Oh, fantastic. I said, “Is your comm shut down?”

It was not an attack launched via the comm, because I’m not an idiot.

“And I’m not the one who got taken down by a viral malware attack, so maybe you are an idiot,” I said. Yeah, I was all over the place with that one.

ART said, It was not a viral malware attack, it was an unidentified event.

“That’s fucking reassuring.”

“Hey, hey!” Amena waved an arm, snapping her fingers. “Please don’t stop telling us what happened! So your crew were taken prisoner by these gray people, correct? And are the gray people from the lost colony that Eletra’s ship was looking for?”

Everybody turned to look at Eletra, who stared blearily back.

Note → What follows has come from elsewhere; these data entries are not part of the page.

/-- The product id of a plan channel of a pool, 0xFFFF without a shed entry (Table 15-9). -/
def SchedRun.productOf (r : SchedRun) (pool chan : Nat) : Nat :=
  match r.sched.shed.find? (fun e => decide (e.pool = pool ∧ e.firstCh ≤ chan ∧ chan < e.firstCh + e.channels)) with
  | some e => e.product
  | none => 0xFFFF

/-! ## The image (R107) -/

/-- A pool descriptor. -/
def parsePool (b : Bytes) (o : Nat) : Pool where
  plan := fieldU b o 1
  mode := fieldU b (o + 1) 1
  engines := fieldU b (o + 2) 2
  stroke := 64 * fieldU b (o + 4) 2
  firstCh := fieldU b (o + 8) 2
  channels := fieldU b (o + 10) 2
  activate := fieldU b (o + 16) 8
  jobs := fieldU b (o + 24) 4
  ink := fieldU b (o + 6) 1
  dump := fieldU b (o + 7) 1
  integ := if fieldU b (o + 1) 1 = 0 then fieldU b (o + 12) 4 else 1
  product := fieldU b (o + 6) 1
  bset := fieldU b (o + 7) 1
  pint := fieldU b (o + 12) 2
  bshift := fieldU b (o + 14) 1
  pshift := fieldU b (o + 15) 1
  band := fieldU b (o + 28) 1
  pfmt := fieldU b (o + 29) 1

/-- An engine entry. -/
def parseEng (b : Bytes) (o : Nat) : EngEntry :=
  ⟨fieldU b o 1, fieldU b (o + 1) 1, fieldU b (o + 4) 4, fieldU b (o + 8) 4, fieldU b (o + 12) 4⟩

/-- Offsets of the fallbacks and the offset behind the last. -/
def fbOffsets (b : Bytes) : Nat → Nat → List Nat × Nat
  | 0, o => ([], o)
  | k + 1, o =>
    let r := fbOffsets b k (o + 48 + 16 * fieldU b (o + 32) 2)
    (o :: r.1, r.2)

/-- Where the sections of an image lie: entries, spares, shed list, fallbacks, CRC. -/
structure SchedAt where
  ents : Nat
  nEnts : Nat
  spares : Nat
  shed : Nat
  fbs : List Nat
  crc : Nat
  deriving DecidableEq, Repr

/-- The layout of an image. -/
def schedAt (b : Bytes) : SchedAt :=
  let np := fieldU b 2 1
  let ents := 64 + 32 * np
  let ne := ((List.range np).map (fun i => fieldU b (64 + 32 * i + 2) 2)).sum
  let spares := ents + 16 * ne
  let shed := spares + 8 * ceilDiv (fieldU b 4 1) 8
  let f := fbOffsets b (fieldU b 3 1) (shed + 8 * fieldU b 6 2)
  ⟨ents, ne, spares, shed, f.1, f.2⟩

/-- Read an image. -/
def parseSched (b : Bytes) : Sched :=
  let a := schedAt b
  { id := fieldU b 0 2
    warm := fieldU b 5 1
    pools := (List.range (fieldU b 2 1)).map (fun i => parsePool b (64 + 32 * i))
    entries := (List.range a.nEnts).map (fun i => parseEng b (a.ents + 16 * i))
    spares := (List.range (fieldU b 4 1)).map (fun i => fieldU b (a.spares + i) 1)
    shed := (List.range (fieldU b 6 2)).map (fun i =>
      let o := a.shed + 8 * i
      ⟨fieldU b o 1, fieldU b (o + 2) 2, fieldU b (o + 4) 2, fieldU b (o + 6) 2⟩)
    fallbacks := a.fbs.map (fun o =>
      { exclude := BitVec.ofNat 256 (fieldU b o 32)
        preshed := fieldU b (o + 34) 2
        entries := (List.range (fieldU b (o + 32) 2)).map (fun i => parseEng b (o + 48 + 16 * i)) }) }

/-! ## Checks (R108, R109, R147) -/

/-- A check code of Table 04-7. -/
def capX (row : Nat) : Nat × Nat := (stCapacity, checkCode row 0x0407)

/-- A check code of Table 06-2. -/
def capB (row : Nat) : Nat × Nat := (stCapacity, checkCode row 0x0602)

/-- A check with a whole refusal. -/
def needC (c : Bool) (r : Nat × Nat) : Chk := if c then none else some r

/-- Reserved bytes of an image. -/
def schedZeros (b : Bytes) : Chk :=
  let a := schedAt b
  let zeroEnt (o : Nat) : Chk := needZero b (o + 2) 2 0
  firstFail [needZero b 44 20 0,
    firstFail ((List.range (fieldU b 2 1)).map (fun i =>
      let o := 64 + 32 * i
      if fieldU b (o + 1) 1 = 0 then needZero b (o + 28) 4 0
      else firstFail [need (decide (fieldU b (o + 6) 1 < 4)) stReserved (o + 6), needZero b (o + 30) 2 0])),
    firstFail ((List.range a.nEnts).map (fun i => zeroEnt (a.ents + 16 * i))),
    firstFail ((List.range (fieldU b 6 2)).map (fun i => needZero b (a.shed + 8 * i + 1) 1 0)),
    firstFail (a.fbs.map (fun o => firstFail [needZero b (o + 36) 12 0,
      firstFail ((List.range (fieldU b (o + 32) 2)).map (fun i => zeroEnt (o + 48 + 16 * i)))]))]

/-- The fields of a pool and the channels it names. `o` is its offset. -/
def poolChk (s : State) (q : Pool) (o : Nat) : Chk :=
  match planAt s q.plan q.activate with
  | none => some (stRange, o)
  | some p => firstFail [
      need (decide (q.mode ≤ 1)) stRange (o + 1),
      need (decide (1 ≤ q.engines ∧ q.engines ≤ 256)) stRange (o + 2),
      needC (decide (256 ≤ q.stroke ∧ q.stroke ≤ 32768)) (capX 1),
      need (decide (1 ≤ q.channels ∧ q.channels ≤ 16384)) stRange (o + 10),
      need (decide (q.firstCh + q.channels ≤ p.count)) stRange (o + 8),
      need ((List.range q.channels).all (fun k =>
        let j := q.firstCh + k
        p.on j && decide (p.owner j = s.chip ∧ p.stroke j = q.stroke))) stRange (o + 8),
      if q.mode = 0 then firstFail [
        need (decide (q.ink ≤ 1)) stRange (o + 6), need (decide (q.dump ≤ 1)) stRange (o + 7),
        need (decide (1 ≤ q.integ ∧ q.integ ≤ 16777216)) stRange (o + 12),
        need (decide (q.activate % (q.stroke * q.integ) = 0)) stRange (o + 16),
        need (decide (q.jobs = q.channels * p.nt)) stRange (o + 24)]
      else firstFail [
        need (decide (1 ≤ q.product ∧ q.product ≤ 3)) stRange (o + 6),
        need (decide (1 ≤ q.pint ∧ q.stroke / 64 % q.pint = 0)) stRange (o + 12),
        need (decide (q.bshift ≤ 32)) stRange (o + 14), need (decide (q.pshift ≤ 63)) stRange (o + 15),
        need (decide (q.activate % q.stroke = 0)) stRange (o + 16),
        need (decide (1 ≤ q.jobs ∧ q.jobs % (q.channels * p.sections) = 0)) stRange (o + 24),
        need (decide (q.band ≤ 1)) stRange (o + 28), need (decide (q.pfmt ≤ 1)) stRange (o + 29)]]

/-- Merge contiguous ranges of a sorted list; `none` when two overlap. -/
def mergeSpans : List (Nat × Nat) → Option (List (Nat × Nat))
  | [] => some []
  | (a, n) :: l =>
    match mergeSpans l with
    | none => none
    | some [] => some [(a, n)]
    | some ((c, m) :: r) => if c < a + n then none else if c = a + n then some ((a, n + m) :: r) else some ((a, n) :: (c, m) :: r)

ART said, Those are logical assumptions, though I have no direct evidence to support them. I know that we arrived in this system in response to a distress call from a corporate reclamation expedition. At some point, I experienced a catastrophic system malfunction that caused me to reinitialize. After the reinitialization, I found the intruders aboard. They said they were holding my crew hostage, and demanded weapons. I offered a weapon.

Everybody looked at me again.

Arada did the lip-biting thing. “You brought them to SecUnit. Because you knew SecUnit would be able to handle the situation.”

I did.

“The attack on our baseship could have killed all of us,” Thiago said, some heat creeping into his voice.

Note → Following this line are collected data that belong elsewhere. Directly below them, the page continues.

-- ==== Sys2Proof/Machine/Lbox.lean ====
section
/-!
DEFINITION. The Lightbox (10_lightbox.md): scenes and tables (R244 to R247), surface writes (R248), the pixel path (R250 to R253), readiness and
policies (R254 to R256), frame records (R258).
-/
namespace Sys2Proof.Machine

/-! ## Scenes and tables (R244 to R247, R252, R257) -/

/-- Boundary of frame `f` of a scene, b_f (R244). -/
def LbScene.bound (sc : LbScene) (f : Nat) : Nat := sc.start + (spanTicks f 1 (max 1 sc.rate)).toNat

/-- Key of a table image. -/
def lbKey (kind id : Nat) : Nat := kind * 65536 + id

/-- A table that a field names. -/
def lbTable (s : State) (kind id : Nat) : Option LbTable := if id = 0xFFFF then none else Tab.get s.lbox.tables (lbKey kind id)

/-- Tables that a scene names, as kind and id. -/
def LbScene.names (sc : LbScene) : List (Nat × Nat) :=
  ((2, sc.gout) :: sc.layers.flatMap (fun l => [(0, l.palette), (1, l.gin), (3, l.coef), (4, l.mtab)])).filter (fun p => p.2 ≠ 0xFFFF)

/-- A table that the scene in effect or a pending scene names. -/
def lbNamed (s : State) (kind id : Nat) : Bool := (s.lbox.scene.toList ++ s.lbox.pending).any (fun sc => sc.names.contains (kind, id))

/-- Read the layer descriptor at offset `o` (Table 10-2). -/
def parseLayer (b : Bytes) (o : Nat) : LbLayer where
  source := fieldU b o 1
  format := fieldU b (o + 1) 1
  policy := fieldU b (o + 2) 1
  expect := fieldU b (o + 3) 1
  sw := fieldU b (o + 4) 2
  sh := fieldU b (o + 6) 2
  dx := fieldS b (o + 8) 2
  dy := fieldS b (o + 10) 2
  dw := fieldU b (o + 12) 2
  dh := fieldU b (o + 14) 2
  wait := fieldU b (o + 16) 2
  pool := fieldU b (o + 18) 1
  taps := fieldU b (o + 19) 1
  chan := fieldU b (o + 20) 2
  coef := fieldU b (o + 22) 2
  lo := fieldU b (o + 24) 4
  scale := fieldU b (o + 28) 4
  palette := fieldU b (o + 32) 2
  gin := fieldU b (o + 34) 2
  alpha := fieldU b (o + 36) 1
  mtab := fieldU b (o + 38) 2
  prov := fieldU b (o + 40) 4
  conf := fieldU b (o + 44) 4
  tv := fieldU b (o + 19) 1

/-- Bytes of the line buffers (R252). -/
def lineBytes (ls : List LbLayer) : Nat := (ls.map (fun l => l.tv * l.dw * 8)).sum

/-- Halve Tv of the highest-numbered layer with Tv > 2. -/
def halveLast : List LbLayer → Option (List LbLayer)
  | [] => none
  | l :: r => match halveLast r with
    | some r' => some (l :: r')
    | none => if 2 < l.tv then some ({ l with tv := l.tv / 2 } :: r) else none

/-- The fallback of R252; each of at most 8 layers is halved at most twice. -/
def fallTaps : Nat → List LbLayer → List LbLayer
  | 0, ls => ls
  | k + 1, ls => if lineBytes ls ≤ hubSize 6 then ls else match halveLast ls with
    | some ls' => fallTaps k ls'
    | none => ls

/-- Bytes of one buffer of a layer (R247). -/
def LbLayer.bufBytes (l : LbLayer) : Nat :=
  if l.source = 2 then l.sw * l.sh
  else if l.source = 1 then
    (if l.format = 0 then 4 * l.sw * l.sh else if l.format = 1 then l.sw * l.sh else ceilDiv l.sw 8 * ceilDiv l.sh 8 * 32)
  else 0

/-- Words of one buffer as HBM holds it: padded to 64 B (R354). -/
def LbLayer.bufWords (l : LbLayer) : Nat := padHbm l.bufBytes / 32

/-- Read a scene image; Tv after the fallback. -/
def parseScene (b : Bytes) : LbScene where
  id := fieldU b 0 1
  rate := fieldU b 2 1
  width := fieldU b 4 2
  height := fieldU b 6 2
  bg := fieldU b 8 4
  gout := fieldU b 12 2
  start := fieldU b 16 8
  activate := fieldU b 24 8
  layers := fallTaps 16 ((List.range (fieldU b 1 1)).map (fun i => parseLayer b (32 + 64 * i)))

/-- A value that must lie in 1 to 4,096, or be 0 for a layer without a source. -/
def sideOk (l : LbLayer) (v : Nat) : Bool := if l.source = 0 then decide (v = 0) else decide (1 ≤ v ∧ v ≤ 4096)

/-- Fields of one layer in their ranges (Table 10-2). -/
def layerChk (b : Bytes) (rate o : Nat) : Chk :=
  let l := parseLayer b o
  firstFail [
    need (decide (l.source ≤ 2)) stRange o,
    need (decide (l.format ≤ if l.source = 1 then 2 else if l.source = 2 then 1 else 0)) stRange (o + 1),
    need (decide (l.policy ≤ 2)) stRange (o + 2),
    need (sideOk l l.sw) stRange (o + 4), need (sideOk l l.sh) stRange (o + 6),
    need (sideOk l l.dw) stRange (o + 12), need (sideOk l l.dh) stRange (o + 14),
    need (if l.policy = 2 then decide (l.wait * 2 * rate ≤ 1000000) else decide (l.wait = 0)) stRange (o + 16),
    need ([2, 4, 8].contains l.taps) stRange (o + 19),
    need (decide (l.source = 2) || decide (l.chan = 0)) stRange (o + 20),
    need (decide (l.source ≠ 2 ∨ l.format = 0 ∨ l.scale = 0)) stRange (o + 28),
    needZero b (o + 37) 1 0, needZero b (o + 48) 16 0]

/-- Tables that one layer names are loaded. -/
def layerTables (s : State) (l : LbLayer) : Chk :=
  let has (kind id : Nat) : Chk := need (decide (id = 0xFFFF) || Tab.has s.lbox.tables (lbKey kind id)) stNotFound id
  firstFail [has 3 l.coef, has 0 l.palette, has 1 l.gin, has 4 l.mtab]

/-- A map layer's pool: a loaded B pool whose beams leave as power maps, with a grid of the layer's size (R244). -/
def layerPool (s : State) (l : LbLayer) (o : Nat) : Chk :=
  if l.source ≠ 2 then none
  else match (curSched s).bind (fun r => (r.pool? l.pool).map (fun q => (r, q))) with
    | none => some (stNotFound, l.pool)
    | some (r, q) => firstFail [
        need (decide (q.mode = 1 ∧ q.product / 2 % 2 = 1)) stRange (o + 18),
        need (if q.band = 0 then decide (l.chan < q.channels) else decide (l.chan = 0)) stRange (o + 20),
        match (Tab.get s.corr.bsets (r.setAt l.pool (beamDue s r l.pool q))).bind (·.grid) with
        | some g => need (decide (l.sw = g.nu ∧ l.sh = g.nv)) stRange (o + 4)
        | none => some (stRange, o + 18)]

/-- The limits of R247, R252 (Table 14-5, row 6) and R257. -/
def sceneLimits (s : State) (sc : LbScene) : Chk := firstFail [
  need (decide (64 * (sc.layers.map LbLayer.bufWords).sum ≤ regionSize s 4)) stCapacity freeInfo,
  need (decide (lineBytes sc.layers ≤ hubSize 6)) stCapacity (checkCode 6 0x0E05),
  need (decide (sc.width * sc.height * sc.rate ≤ 248832000)) stCapacity freeInfo,
  need (decide ((sc.layers.map (fun l => l.dw * l.dh * sc.rate)).sum ≤ 2000000000)) stCapacity freeInfo]

/-- The frame at whose boundary a scene takes effect: `activate`, or the first frame still to come when its boundary has passed. -/
def firstFrame (sc : LbScene) (tw : Nat) : Nat :=
  if tw ≤ sc.bound sc.activate then sc.activate
  else firstNear (fun f => decide (tw ≤ sc.bound f)) (ceilDiv ((tw - sc.start) * sc.rate) tickHz)

/-- The checks of SCENE_LOAD, in order. -/
def sceneLoadChk (d : Desc) (data : Bytes) (s : State) : Chk :=
  let b := dataOf d data
  let n := fieldU b 1 1
  let sc := parseScene b
  let offs := (List.range n).map (fun i => 32 + 64 * i)
  firstFail [descChk d [(32, 1)], need (decide (32 ≤ d.len.toNat)) stSize 32,
    need (decide (2 ≤ n ∧ n ≤ 8)) stRange 1, sizeChk d (36 + 64 * n),
    need (decide (1 ≤ sc.rate ∧ sc.rate ≤ 60)) stRange 2, need (decide (fieldU b 3 1 = 0)) stRange 3,
    need (decide (16 ≤ sc.width ∧ sc.width ≤ 3840)) stRange 4, need (decide (16 ≤ sc.height ∧ sc.height ≤ 2160)) stRange 6,
    needZero b 14 2 0, firstFail (offs.map (layerChk b sc.rate)),
    need (decide (fieldU b (32 + 64 * n) 4 = (crc32c (b.take (32 + 64 * n))).toNat)) stCrc 0,
    need (decide (sc.gout = 0xFFFF) || Tab.has s.lbox.tables (lbKey 2 sc.gout)) stNotFound sc.gout,
    firstFail (sc.layers.map (layerTables s)), firstFail (offs.map (fun o => layerPool s (parseLayer b o) o)),
    sceneLimits s sc]

/-- SCENE_LOAD (R244, R247, R252, R257). -/
def runSceneLoad (d : Desc) (data : Bytes) (s : State) : State :=
  let b := dataOf d data
  let sc := parseScene b
  match sceneLoadChk d data s with
  | some c => refuse d c s
  | none =>
    let block := (List.range 8).flatMap (fun i => le 1 ((sc.layers[i]?.map LbLayer.tv).getD 0))
    let sc := { sc with activate := firstFrame sc s.tw }
    completeWith d stOk 0 (some block) (cfgPutAt (sc.bound sc.activate) 13 sc.id b { s with lbox.pending := s.lbox.pending ++ [sc] })

def execSceneLoad (t : Tick) (d : Desc) (data : Bytes) (s : State) : Host.Outcome State Fault Refusal :=
  .next (runSceneLoad d data (s.advance t))

/-- Values a table image holds, by kind and taps. -/
def tableCount (kind taps : Nat) : Nat := if kind ≤ 1 then 256 else if kind = 2 then 4096 else 64 * taps

/-- Bytes of one value. -/
def tableUnit (kind : Nat) : Nat := if kind = 0 then 4 else if kind = 1 ∨ kind = 3 then 2 else if kind = 2 then 1 else 8

/-- The checks of LIGHTBOX_TABLE_LOAD, in order. -/
def lightboxTableLoadChk (d : Desc) (data : Bytes) (s : State) : Chk :=
  let b := dataOf d data
  let id := fieldU b 0 2
  let kind := fieldU b 2 1
  let taps := fieldU b 3 1
  let n := fieldU b 4 4
  let item (i : Nat) : Chk :=
    let o := 16 + tableUnit kind * i
    if kind = 1 then need (decide (fieldU b o 2 ≤ 4095)) stRange o
    else if kind = 4 then firstFail [need (decide (1 ≤ fieldU b (o + 4) 1 ∧ fieldU b (o + 4) 1 ≤ 64)) stRange (o + 4),
      need (decide (fieldU b (o + 5) 1 ≤ 1)) stRange (o + 5), needZero b (o + 6) 2 0]
    else none
  firstFail [descChk d [(32, 1)], need (decide (16 ≤ d.len.toNat)) stSize 16, need (decide (kind ≤ 4)) stRange 2,
    if kind = 3 then need ([2, 4, 8].contains taps) stRange 3 else needZero b 3 1 0,
    need (if kind = 4 then decide (1 ≤ n ∧ n ≤ 256) else decide (n = tableCount kind taps)) stRange 4, needZero b 12 4 0,
    sizeChk d (16 + tableUnit kind * n), firstFail ((List.range n).map item), crcChk b 8 16, need (!lbNamed s kind id) stInUse id]

/-- LIGHTBOX_TABLE_LOAD (R246, Table 10-3). -/
def runLightboxTableLoad (d : Desc) (data : Bytes) (s : State) : State :=
  let b := dataOf d data
  let id := fieldU b 0 2
  let kind := fieldU b 2 1
  let taps := fieldU b 3 1
  let n := fieldU b 4 4
  match lightboxTableLoadChk d data s with
  | some c => refuse d c s
  | none =>
    accept d (cfgPut 14 (lbKey kind id) b { s with lbox.tables := Tab.put s.lbox.tables (lbKey kind id) ⟨kind, taps, n, b.drop 16⟩ })

def execLightboxTableLoad (t : Tick) (d : Desc) (data : Bytes) (s : State) : Host.Outcome State Fault Refusal :=
  .next (runLightboxTableLoad d data (s.advance t))

/-- The run of a layer. -/
def layerRun (s : State) (l : Nat) : LbRun := s.lbox.layers.getD l LbRun.empty

/-! ## The pixel path (R249 to R253) -/

/-- A pixel: three colour components and alpha. -/
structure Px where
  r : Int
  g : Int
  b : Int
  a : Int
  deriving DecidableEq, Repr

/-- Apply a function to the colour components. -/
def Px.colour (f : Int → Int) (p : Px) : Px := ⟨f p.r, f p.g, f p.b, p.a⟩

/-- A pixel from four bytes at offset `o`. -/
def pxAt (b : Bytes) (o : Nat) : Px := ⟨fieldU b o 1, fieldU b (o + 1) 1, fieldU b (o + 2) 1, fieldU b (o + 3) 1⟩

No shit, Thiago, you think?

Ratthi hissed under his breath, but before he could tell Thiago to shut up, ART said, That was a chance I was willing to take.

Oh, okay. I was either having a processing error, or something that the shows I watch call a “rage blackout,” or another emotional collapse. So I pushed off the med platform, walked out of the sterile field and into the restroom, and slammed my hand on the hatch close control.